__Exercise data__
/-- The two inputs that spell no command are a disabled write and a cycle mark; the Adder is the one format with an
operand left to a default (R50). -/
theorem decode_eq_command {x : Input} {i : Instr} (h : decode x = .command i) :
    wellFormed i = true ∧ encode i = x.explicit := by
  cases x with
  | alufn fn a b => cases h; exact decodeAlu_spec fn a b
  | memacc m valid address data fn => cases h; exact decodeAccess_spec m valid address data fn
  | rfwr wen regno wdata =>
    cases wen with
    | false => exact nomatch h
    | true => cases h; exact ⟨rfl, rfl⟩
  | cycle => exact nomatch h
  | adder | rfrd | copyTo | copyFrom | memDump | rfDump => cases h; exact ⟨rfl, rfl⟩

end Sys2Proof
end

section
/-! The encoding (30_encoding.md): port values and commands spell each other. -/

namespace Sys2Proof.Proofs

/-- Settles O4, by cases on the command: `decode_encode`. -/
theorem decodeInvertsEncode : Obligations.DecodeInvertsEncode := by
  unfold Obligations.DecodeInvertsEncode
  exact fun _ => decode_encode

/-- Settles O5, by cases on the input's format: `decode_eq_command`. -/
theorem encodeInvertsDecode : Obligations.EncodeInvertsDecode := by
  unfold Obligations.EncodeInvertsDecode
  exact fun _ _ => decode_eq_command

/-- Settles O3: each input is the encoding of the command it stands for, but for the Adder's, which leaves its second
operand to the default. -/
theorem sampleCommandsDecode : Obligations.SampleCommandsDecode := by
  unfold Obligations.SampleCommandsDecode
  exact ⟨decode_encode (i := .add _ _) rfl, decode_encode (i := .sra _ _) rfl, decode_encode (i := .mul _ _) rfl,
    decode_encode (i := .vadd _ _) rfl, decode_encode (i := .aluNone _ _ _) rfl, rfl,
    decode_encode (i := .rfRead _) rfl, decode_encode (i := .rfWrite _ _) rfl,
    decode_encode (i := .memRead _ _ _) rfl, decode_encode (i := .memWrite _ _ _) rfl,
    decode_encode (i := .memBadfn _ _ _ _) rfl, decode_encode (i := .memNop _ _ _ _) rfl,
    decode_encode (i := .copyFrom _ _ _) rfl⟩

end Sys2Proof.Proofs
end

section
/-! The register numbers in range, what a cell reads as, and what RF.DUMP lists (R14, R15, R56 to R58). -/

namespace Sys2Proof.Machine

/-- A register number in range is that of a register (R56, R57). -/
theorem exists_register_of_in_range {regno : Int} (hlow : 0 ≤ regno) (hhigh : regno < 32) :
    ∃ r : Fin 32, regno = (r.val : Int) := by
  lift regno to ℕ using hlow
  exact ⟨⟨regno, by omega⟩, rfl⟩

/-- R14, R56: register 0 reads 0, every other register its cell. -/
theorem State.readReg_eq (s : State) (r : Fin 32) :
    s.readReg r = if r.val = 0 then 0#32 else s.regs[r] := by
  simp only [State.readReg, Fin.ext_iff, Fin.val_zero]

/-- R57: a register other than 0 reads as what was written to it. -/
theorem State.readReg_writeReg_same (s : State) {r : Fin 32} (hr : r ≠ 0) (v : Word) :
    (s.writeReg r v).readReg r = v := by
  rw [State.readReg_writeReg, if_pos ⟨rfl, hr⟩]

/-- RF.DUMP (R58). -/
@[simp] theorem exec_rfDump (s : State) :
    exec .rfDump s = .next (s.withOutput (.regDump ((List.finRange 32).map (regEntry s)))) := rfl

/-- R58: the dump lists each register at its own number. -/
theorem getElem?_map_regEntry (s : State) (r : Fin 32) :
    ((List.finRange 32).map (regEntry s))[r.val]? = some (regEntry s r) := by
  simp

@[simp] theorem regNames_length : regNames.length = 32 := rfl

/-- R15: the table names each of the 32 registers, so `regName` never falls back to its default. -/
theorem getElem?_regNames (r : Fin 32) : regNames[r.val]? = some (regName r) := by
  have hr : r.val < regNames.length := by simp
  rw [regName, List.getD_eq_getElem _ _ hr, List.getElem?_eq_getElem hr]

end Sys2Proof.Machine
end

section
/-! The Register File (40_regfile.md): RF.READ, RF.WRITE and RF.DUMP on the registers in range. -/

namespace Sys2Proof.Proofs

open Sys2Proof.Machine

/-- Settles O29: the equation of RF.READ, with the word read told by its cell. -/
theorem registerReadReturnsStoredWord : Obligations.RegisterReadReturnsStoredWord := by
  unfold Obligations.RegisterReadReturnsStoredWord
  intro r s
  rw [exec_rfRead, State.readReg_eq]

/-- Settles O30: the number names a register, and what each register reads after the write is
`State.readReg_writeReg`; no other part of the state is written. -/
theorem registerWriteStoresTruncatedValue : Obligations.RegisterWriteStoresTruncatedValue := by
  unfold Obligations.RegisterWriteStoresTruncatedValue
  intro regno value s hlow hhigh
  obtain ⟨r, rfl⟩ := exists_register_of_in_range hlow hhigh
  refine ⟨_, exec_rfWrite r value s, fun q => ?_, by simp, by simp, by simp, by simp, rfl⟩
  simp only [State.withOutput_readReg, State.readReg_writeReg, trunc32, Int.natCast_inj, ne_eq, Fin.ext_iff,
    Fin.val_zero]

/-- Settles O31: a register from 1 on is not register 0, so it reads as what was written. -/
theorem registerWriteThenReadReturnsValue : Obligations.RegisterWriteThenReadReturnsValue := by
  unfold Obligations.RegisterWriteThenReadReturnsValue
  intro regno value s hlow hhigh
  obtain ⟨r, rfl⟩ := exists_register_of_in_range (by omega) hhigh
  have hr : r ≠ 0 := by rintro rfl; simp at hlow
  refine ⟨_, exec_rfWrite r value s, ?_⟩
  rw [exec_rfRead, State.withOutput_readReg, State.readReg_writeReg_same s hr, trunc32]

__Prompt__
Of the entries above, transcribe exactly those lines that fall between the line containing "theorem sampleCommandsDecode : Obligations.SampleCommandsDecode" and the line containing "exact ⟨decode_encode (i", together with those two lines.

__Response box__
theorem sampleCommandsDecode : Obligations.SampleCommandsDecode := by
  unfold Obligations.SampleCommandsDecode
  exact ⟨decode_encode (i := .add _ _) rfl, decode_encode (i := .sra _ _) rfl, decode_encode (i := .mul _ _) rfl,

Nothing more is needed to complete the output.